- _Exercise_
Reproduce the entries shown below only from the line with "assigned, which bits" down to the line with "signed immediate. -/", keeping both end lines and copying each one exactly.

- _Records provided_
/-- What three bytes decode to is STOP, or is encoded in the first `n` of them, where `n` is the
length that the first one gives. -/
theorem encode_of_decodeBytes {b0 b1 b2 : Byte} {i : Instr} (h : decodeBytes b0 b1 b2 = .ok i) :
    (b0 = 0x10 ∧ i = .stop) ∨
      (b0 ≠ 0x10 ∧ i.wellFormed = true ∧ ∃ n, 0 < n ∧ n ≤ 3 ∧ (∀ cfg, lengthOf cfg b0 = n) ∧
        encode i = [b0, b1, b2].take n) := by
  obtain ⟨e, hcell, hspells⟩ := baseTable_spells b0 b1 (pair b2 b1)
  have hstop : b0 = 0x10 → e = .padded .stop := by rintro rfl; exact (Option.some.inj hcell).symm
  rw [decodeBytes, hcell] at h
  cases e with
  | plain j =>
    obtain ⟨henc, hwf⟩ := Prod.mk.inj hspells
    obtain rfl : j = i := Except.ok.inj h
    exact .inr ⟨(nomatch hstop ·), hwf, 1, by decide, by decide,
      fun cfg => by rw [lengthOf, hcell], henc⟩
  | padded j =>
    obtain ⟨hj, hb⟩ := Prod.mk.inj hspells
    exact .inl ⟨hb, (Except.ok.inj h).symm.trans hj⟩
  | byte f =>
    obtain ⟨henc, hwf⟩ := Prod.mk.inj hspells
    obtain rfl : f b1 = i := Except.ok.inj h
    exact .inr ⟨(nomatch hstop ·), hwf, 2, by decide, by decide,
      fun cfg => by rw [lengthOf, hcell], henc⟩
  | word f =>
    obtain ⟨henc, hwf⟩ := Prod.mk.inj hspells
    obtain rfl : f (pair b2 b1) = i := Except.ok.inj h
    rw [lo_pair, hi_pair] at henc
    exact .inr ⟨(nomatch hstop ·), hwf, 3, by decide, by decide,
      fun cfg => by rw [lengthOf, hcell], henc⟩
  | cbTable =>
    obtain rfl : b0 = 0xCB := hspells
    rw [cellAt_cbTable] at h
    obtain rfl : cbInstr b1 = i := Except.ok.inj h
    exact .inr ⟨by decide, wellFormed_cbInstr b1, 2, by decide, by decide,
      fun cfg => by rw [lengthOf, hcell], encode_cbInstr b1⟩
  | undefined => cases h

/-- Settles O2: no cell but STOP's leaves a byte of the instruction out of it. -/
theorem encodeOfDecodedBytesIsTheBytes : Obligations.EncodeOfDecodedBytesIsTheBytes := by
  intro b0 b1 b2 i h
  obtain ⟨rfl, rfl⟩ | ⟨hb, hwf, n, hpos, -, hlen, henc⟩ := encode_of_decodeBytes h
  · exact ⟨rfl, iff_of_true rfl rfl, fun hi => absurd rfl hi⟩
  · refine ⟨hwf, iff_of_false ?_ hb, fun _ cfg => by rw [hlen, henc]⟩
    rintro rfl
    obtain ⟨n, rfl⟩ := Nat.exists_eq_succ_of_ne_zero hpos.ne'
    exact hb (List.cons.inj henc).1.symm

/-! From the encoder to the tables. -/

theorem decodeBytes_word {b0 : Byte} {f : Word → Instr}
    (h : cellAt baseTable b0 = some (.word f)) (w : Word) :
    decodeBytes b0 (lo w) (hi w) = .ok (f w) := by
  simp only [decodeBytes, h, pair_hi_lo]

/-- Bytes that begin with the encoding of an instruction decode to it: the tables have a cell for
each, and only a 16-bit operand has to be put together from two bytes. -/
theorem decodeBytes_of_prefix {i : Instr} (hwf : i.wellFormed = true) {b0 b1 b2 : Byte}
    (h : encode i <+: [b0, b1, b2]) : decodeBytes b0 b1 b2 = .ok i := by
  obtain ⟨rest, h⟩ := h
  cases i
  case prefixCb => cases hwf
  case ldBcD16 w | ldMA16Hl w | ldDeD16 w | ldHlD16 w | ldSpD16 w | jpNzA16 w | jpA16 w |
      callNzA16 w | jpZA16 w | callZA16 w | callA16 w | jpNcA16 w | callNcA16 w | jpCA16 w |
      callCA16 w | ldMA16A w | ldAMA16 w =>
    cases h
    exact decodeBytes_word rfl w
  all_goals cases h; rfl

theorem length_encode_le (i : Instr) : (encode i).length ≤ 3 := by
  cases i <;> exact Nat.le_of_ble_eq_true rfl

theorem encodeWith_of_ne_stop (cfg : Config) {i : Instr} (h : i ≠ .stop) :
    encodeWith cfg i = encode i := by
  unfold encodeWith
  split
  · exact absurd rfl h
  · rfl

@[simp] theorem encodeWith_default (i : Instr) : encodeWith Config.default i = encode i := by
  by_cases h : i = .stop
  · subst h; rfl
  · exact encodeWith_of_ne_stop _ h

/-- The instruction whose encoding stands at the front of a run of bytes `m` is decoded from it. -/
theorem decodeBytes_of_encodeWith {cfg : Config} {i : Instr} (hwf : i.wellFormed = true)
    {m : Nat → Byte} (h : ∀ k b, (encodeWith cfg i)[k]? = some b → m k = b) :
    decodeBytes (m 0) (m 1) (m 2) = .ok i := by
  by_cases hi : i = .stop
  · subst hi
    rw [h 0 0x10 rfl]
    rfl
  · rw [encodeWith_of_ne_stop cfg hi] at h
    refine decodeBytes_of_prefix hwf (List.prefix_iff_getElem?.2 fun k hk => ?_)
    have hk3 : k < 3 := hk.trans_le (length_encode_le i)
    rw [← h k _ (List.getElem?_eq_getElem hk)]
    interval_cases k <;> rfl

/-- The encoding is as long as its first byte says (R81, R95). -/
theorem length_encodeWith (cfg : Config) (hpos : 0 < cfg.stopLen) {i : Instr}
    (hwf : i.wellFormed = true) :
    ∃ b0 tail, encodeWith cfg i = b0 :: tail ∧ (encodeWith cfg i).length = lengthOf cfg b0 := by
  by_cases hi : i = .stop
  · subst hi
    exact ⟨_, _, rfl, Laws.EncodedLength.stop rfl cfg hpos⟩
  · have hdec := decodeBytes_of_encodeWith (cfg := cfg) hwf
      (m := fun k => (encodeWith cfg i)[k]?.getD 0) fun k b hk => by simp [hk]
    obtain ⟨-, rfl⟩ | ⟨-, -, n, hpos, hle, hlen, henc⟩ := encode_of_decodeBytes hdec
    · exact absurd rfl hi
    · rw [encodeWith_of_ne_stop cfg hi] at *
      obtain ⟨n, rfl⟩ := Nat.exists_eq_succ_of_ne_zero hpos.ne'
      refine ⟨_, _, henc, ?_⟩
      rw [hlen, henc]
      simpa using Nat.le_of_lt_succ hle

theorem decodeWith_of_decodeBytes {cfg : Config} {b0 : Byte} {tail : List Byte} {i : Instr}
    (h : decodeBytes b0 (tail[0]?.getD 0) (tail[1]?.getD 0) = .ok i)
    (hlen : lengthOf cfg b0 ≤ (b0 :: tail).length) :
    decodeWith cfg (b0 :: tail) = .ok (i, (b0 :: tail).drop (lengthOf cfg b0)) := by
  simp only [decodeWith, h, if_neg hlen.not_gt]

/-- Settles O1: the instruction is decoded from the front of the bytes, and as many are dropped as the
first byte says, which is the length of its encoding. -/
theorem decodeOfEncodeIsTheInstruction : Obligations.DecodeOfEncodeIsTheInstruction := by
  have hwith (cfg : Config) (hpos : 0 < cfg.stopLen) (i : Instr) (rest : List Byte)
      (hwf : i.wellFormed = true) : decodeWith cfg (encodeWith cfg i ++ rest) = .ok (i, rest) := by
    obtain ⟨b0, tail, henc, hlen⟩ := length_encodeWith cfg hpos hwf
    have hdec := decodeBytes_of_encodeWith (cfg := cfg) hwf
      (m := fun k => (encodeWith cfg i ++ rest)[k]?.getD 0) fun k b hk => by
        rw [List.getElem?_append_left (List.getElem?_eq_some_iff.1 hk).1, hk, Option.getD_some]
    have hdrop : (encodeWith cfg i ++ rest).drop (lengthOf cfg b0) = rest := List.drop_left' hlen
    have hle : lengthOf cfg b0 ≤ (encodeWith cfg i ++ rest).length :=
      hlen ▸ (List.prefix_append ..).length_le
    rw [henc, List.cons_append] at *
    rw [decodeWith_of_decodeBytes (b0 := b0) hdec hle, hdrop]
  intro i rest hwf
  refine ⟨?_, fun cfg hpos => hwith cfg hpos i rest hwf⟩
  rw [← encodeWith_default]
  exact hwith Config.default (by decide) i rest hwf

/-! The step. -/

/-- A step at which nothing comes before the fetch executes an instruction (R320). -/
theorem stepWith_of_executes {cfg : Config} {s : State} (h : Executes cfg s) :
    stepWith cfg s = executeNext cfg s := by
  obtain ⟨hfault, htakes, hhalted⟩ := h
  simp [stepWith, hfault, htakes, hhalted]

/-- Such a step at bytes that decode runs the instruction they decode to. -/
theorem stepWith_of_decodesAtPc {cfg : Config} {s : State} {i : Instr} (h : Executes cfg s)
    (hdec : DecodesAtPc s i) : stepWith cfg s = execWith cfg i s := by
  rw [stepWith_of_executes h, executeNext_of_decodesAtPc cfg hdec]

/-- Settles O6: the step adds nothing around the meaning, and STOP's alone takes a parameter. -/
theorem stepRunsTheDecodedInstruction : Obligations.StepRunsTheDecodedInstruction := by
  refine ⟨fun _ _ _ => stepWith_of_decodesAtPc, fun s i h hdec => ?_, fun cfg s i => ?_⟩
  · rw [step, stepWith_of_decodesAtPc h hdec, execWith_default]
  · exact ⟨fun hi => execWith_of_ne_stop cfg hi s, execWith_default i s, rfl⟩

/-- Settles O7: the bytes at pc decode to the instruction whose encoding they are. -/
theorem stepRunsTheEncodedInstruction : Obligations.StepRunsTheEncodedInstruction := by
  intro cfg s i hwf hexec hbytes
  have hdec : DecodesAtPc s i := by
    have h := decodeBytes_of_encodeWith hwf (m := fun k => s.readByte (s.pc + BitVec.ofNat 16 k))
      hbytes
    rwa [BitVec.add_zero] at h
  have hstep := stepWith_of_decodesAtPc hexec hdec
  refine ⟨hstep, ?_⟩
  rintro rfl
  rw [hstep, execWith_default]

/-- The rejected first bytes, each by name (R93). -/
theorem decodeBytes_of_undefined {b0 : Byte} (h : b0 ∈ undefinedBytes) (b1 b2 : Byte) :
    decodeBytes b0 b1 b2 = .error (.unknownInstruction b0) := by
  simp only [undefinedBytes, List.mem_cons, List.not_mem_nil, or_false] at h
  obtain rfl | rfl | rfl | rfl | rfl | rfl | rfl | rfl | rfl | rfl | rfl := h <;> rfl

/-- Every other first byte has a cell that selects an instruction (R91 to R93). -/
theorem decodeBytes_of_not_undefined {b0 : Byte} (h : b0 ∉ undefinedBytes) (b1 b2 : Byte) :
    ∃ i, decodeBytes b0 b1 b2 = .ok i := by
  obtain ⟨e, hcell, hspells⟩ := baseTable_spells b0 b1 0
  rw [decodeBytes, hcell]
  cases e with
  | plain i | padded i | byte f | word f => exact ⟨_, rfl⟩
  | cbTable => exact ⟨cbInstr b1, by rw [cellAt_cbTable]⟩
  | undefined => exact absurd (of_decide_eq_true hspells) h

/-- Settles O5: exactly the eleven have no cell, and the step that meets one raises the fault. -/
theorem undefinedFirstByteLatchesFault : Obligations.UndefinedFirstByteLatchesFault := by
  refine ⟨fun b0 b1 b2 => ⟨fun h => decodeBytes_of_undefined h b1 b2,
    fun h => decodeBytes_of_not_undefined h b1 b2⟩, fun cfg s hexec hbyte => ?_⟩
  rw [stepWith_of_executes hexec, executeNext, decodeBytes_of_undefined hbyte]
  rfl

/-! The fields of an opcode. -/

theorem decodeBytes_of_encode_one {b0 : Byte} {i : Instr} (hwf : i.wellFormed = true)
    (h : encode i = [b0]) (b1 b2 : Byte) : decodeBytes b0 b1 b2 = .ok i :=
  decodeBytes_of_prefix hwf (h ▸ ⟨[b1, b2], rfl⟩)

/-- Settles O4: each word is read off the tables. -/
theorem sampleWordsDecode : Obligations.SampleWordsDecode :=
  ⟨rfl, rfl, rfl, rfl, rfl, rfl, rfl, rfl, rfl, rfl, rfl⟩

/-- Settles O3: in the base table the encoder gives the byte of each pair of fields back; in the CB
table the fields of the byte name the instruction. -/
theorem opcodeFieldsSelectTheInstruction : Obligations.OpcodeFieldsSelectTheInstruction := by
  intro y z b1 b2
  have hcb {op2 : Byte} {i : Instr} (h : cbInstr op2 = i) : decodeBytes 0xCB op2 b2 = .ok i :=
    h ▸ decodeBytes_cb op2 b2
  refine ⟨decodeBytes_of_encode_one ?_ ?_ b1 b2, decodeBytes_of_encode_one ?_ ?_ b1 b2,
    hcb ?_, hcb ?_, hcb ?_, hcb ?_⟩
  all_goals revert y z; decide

--

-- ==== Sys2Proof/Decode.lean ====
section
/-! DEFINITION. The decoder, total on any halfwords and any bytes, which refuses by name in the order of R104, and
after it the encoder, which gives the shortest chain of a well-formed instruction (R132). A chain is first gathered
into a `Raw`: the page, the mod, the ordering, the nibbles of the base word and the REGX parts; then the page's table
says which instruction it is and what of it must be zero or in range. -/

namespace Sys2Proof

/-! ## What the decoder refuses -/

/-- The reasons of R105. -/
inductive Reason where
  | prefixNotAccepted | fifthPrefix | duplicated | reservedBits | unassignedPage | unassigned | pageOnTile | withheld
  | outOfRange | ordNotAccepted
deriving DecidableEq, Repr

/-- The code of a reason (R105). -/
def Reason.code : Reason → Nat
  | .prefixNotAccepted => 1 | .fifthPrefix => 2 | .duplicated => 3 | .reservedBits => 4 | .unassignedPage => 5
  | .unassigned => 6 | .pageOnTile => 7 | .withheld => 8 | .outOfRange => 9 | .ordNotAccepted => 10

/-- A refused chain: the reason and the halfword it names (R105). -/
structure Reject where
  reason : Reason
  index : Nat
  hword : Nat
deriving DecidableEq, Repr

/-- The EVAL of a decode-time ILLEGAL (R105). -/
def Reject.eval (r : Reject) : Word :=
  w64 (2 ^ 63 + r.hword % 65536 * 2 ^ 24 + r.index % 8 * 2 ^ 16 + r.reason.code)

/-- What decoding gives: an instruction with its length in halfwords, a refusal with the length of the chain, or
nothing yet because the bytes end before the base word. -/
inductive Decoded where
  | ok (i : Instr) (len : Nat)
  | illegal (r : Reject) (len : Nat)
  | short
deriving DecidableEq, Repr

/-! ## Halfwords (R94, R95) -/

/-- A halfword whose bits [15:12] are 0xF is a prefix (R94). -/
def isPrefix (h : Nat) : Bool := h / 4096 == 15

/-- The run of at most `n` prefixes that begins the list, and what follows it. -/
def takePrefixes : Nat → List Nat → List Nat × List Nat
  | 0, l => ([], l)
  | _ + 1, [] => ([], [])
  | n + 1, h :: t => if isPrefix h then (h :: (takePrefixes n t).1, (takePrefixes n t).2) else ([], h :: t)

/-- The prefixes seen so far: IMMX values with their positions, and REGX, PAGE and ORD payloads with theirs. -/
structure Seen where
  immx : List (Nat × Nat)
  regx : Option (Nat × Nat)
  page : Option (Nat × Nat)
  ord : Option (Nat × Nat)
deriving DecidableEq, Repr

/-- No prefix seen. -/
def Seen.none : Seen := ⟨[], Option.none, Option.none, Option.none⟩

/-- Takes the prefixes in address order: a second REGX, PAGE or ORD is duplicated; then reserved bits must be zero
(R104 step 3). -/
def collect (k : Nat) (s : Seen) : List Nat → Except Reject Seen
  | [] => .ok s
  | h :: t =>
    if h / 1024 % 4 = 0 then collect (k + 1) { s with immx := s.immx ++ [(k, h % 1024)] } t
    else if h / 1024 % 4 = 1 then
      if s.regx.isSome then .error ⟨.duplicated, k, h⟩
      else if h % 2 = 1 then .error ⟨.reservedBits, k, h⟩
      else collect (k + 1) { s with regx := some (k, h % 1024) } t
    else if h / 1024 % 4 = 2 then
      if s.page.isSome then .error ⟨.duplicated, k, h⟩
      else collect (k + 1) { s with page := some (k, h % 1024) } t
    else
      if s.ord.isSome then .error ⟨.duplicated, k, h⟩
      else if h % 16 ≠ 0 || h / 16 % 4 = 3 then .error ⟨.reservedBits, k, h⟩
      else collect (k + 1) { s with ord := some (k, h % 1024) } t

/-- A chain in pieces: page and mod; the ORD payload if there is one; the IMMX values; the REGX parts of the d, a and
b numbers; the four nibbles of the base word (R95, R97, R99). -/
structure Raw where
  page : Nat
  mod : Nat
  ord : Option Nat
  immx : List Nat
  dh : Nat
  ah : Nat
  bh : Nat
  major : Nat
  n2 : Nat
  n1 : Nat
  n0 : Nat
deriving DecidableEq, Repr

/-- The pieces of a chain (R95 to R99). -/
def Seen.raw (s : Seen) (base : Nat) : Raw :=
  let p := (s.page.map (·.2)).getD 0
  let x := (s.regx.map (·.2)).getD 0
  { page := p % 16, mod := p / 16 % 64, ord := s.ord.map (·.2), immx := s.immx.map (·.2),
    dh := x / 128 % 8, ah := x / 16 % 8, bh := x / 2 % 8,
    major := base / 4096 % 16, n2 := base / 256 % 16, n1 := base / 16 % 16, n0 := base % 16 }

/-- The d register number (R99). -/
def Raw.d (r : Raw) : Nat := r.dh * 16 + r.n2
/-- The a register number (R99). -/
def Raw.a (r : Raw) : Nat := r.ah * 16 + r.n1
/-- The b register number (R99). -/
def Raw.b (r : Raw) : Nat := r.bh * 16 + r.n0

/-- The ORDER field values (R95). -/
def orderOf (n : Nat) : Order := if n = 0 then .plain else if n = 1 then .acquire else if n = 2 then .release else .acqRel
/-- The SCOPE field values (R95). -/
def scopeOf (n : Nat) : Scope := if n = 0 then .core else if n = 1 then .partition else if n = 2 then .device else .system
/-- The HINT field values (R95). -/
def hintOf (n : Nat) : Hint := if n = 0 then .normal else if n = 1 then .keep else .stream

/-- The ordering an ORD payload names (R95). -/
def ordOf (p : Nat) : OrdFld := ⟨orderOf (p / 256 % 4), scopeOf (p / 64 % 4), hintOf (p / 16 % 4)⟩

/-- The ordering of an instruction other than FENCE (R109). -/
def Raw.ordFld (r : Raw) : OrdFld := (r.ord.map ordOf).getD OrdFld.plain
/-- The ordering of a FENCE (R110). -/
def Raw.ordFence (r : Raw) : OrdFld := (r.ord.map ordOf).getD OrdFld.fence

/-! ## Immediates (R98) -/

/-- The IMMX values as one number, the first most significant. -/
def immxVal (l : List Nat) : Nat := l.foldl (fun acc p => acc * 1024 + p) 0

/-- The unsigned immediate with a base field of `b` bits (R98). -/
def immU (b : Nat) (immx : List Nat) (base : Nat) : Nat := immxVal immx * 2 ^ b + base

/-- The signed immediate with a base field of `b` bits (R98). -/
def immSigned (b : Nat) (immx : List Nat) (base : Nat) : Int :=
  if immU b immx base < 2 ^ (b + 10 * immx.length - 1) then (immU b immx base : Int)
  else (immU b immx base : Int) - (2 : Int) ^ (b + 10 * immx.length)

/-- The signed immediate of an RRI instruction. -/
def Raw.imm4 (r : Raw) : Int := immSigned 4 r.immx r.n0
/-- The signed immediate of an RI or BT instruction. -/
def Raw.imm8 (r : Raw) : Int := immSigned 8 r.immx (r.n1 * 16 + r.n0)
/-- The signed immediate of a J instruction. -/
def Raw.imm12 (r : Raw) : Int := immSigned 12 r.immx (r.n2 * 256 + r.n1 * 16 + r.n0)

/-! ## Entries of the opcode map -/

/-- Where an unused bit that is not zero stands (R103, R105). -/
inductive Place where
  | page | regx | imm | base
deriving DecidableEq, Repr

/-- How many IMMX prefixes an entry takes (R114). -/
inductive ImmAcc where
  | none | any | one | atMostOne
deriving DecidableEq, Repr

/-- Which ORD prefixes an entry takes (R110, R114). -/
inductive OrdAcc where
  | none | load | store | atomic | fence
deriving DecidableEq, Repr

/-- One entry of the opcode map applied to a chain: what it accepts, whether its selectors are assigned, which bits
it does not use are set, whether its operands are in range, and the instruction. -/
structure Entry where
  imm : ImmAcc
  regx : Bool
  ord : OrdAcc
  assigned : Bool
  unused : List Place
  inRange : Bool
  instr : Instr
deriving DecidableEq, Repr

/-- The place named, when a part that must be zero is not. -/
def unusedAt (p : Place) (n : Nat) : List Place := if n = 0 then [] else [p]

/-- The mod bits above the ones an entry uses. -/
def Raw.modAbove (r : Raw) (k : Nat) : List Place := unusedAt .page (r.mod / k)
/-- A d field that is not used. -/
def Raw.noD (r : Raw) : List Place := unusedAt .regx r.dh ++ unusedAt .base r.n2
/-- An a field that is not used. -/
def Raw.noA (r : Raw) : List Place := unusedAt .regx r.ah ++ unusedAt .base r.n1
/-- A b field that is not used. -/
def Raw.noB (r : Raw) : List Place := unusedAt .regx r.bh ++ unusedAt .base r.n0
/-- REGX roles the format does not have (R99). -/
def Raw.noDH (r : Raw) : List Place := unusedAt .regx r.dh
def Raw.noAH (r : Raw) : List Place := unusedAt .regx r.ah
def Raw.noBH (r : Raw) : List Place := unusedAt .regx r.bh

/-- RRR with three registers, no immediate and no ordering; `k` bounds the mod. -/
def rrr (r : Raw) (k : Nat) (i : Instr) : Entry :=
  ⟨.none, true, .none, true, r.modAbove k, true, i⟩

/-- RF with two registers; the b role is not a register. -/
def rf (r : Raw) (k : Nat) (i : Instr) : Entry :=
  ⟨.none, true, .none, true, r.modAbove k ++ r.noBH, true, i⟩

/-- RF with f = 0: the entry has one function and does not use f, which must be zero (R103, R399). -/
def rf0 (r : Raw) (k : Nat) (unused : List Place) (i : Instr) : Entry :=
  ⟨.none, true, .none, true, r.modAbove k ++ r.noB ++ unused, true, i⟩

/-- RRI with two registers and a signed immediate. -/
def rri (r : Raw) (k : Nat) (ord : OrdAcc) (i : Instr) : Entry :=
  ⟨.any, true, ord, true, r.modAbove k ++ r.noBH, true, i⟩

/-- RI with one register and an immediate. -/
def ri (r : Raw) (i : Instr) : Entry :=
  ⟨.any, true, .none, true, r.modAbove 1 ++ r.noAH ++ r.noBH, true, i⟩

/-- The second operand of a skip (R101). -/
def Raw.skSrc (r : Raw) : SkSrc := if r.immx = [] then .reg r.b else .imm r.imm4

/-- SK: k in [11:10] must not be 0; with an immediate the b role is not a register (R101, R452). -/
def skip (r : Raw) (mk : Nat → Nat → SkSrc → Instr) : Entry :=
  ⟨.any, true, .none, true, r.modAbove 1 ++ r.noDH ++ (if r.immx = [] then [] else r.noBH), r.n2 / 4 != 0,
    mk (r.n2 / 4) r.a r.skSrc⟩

- _Reply to the task_
/-- One entry of the opcode map applied to a chain: what it accepts, whether its selectors are assigned, which bits
it does not use are set, whether its operands are in range, and the instruction. -/
structure Entry where
  imm : ImmAcc
  regx : Bool
  ord : OrdAcc
  assigned : Bool
  unused : List Place
  inRange : Bool
  instr : Instr
deriving DecidableEq, Repr

/-- The place named, when a part that must be zero is not. -/
def unusedAt (p : Place) (n : Nat) : List Place := if n = 0 then [] else [p]

/-- The mod bits above the ones an entry uses. -/
def Raw.modAbove (r : Raw) (k : Nat) : List Place := unusedAt .page (r.mod / k)
/-- A d field that is not used. -/
def Raw.noD (r : Raw) : List Place := unusedAt .regx r.dh ++ unusedAt .base r.n2
/-- An a field that is not used. -/
def Raw.noA (r : Raw) : List Place := unusedAt .regx r.ah ++ unusedAt .base r.n1
/-- A b field that is not used. -/
def Raw.noB (r : Raw) : List Place := unusedAt .regx r.bh ++ unusedAt .base r.n0
/-- REGX roles the format does not have (R99). -/
def Raw.noDH (r : Raw) : List Place := unusedAt .regx r.dh
def Raw.noAH (r : Raw) : List Place := unusedAt .regx r.ah
def Raw.noBH (r : Raw) : List Place := unusedAt .regx r.bh

/-- RRR with three registers, no immediate and no ordering; `k` bounds the mod. -/
def rrr (r : Raw) (k : Nat) (i : Instr) : Entry :=
  ⟨.none, true, .none, true, r.modAbove k, true, i⟩

/-- RF with two registers; the b role is not a register. -/
def rf (r : Raw) (k : Nat) (i : Instr) : Entry :=
  ⟨.none, true, .none, true, r.modAbove k ++ r.noBH, true, i⟩

/-- RF with f = 0: the entry has one function and does not use f, which must be zero (R103, R399). -/
def rf0 (r : Raw) (k : Nat) (unused : List Place) (i : Instr) : Entry :=
  ⟨.none, true, .none, true, r.modAbove k ++ r.noB ++ unused, true, i⟩

/-- RRI with two registers and a signed immediate. -/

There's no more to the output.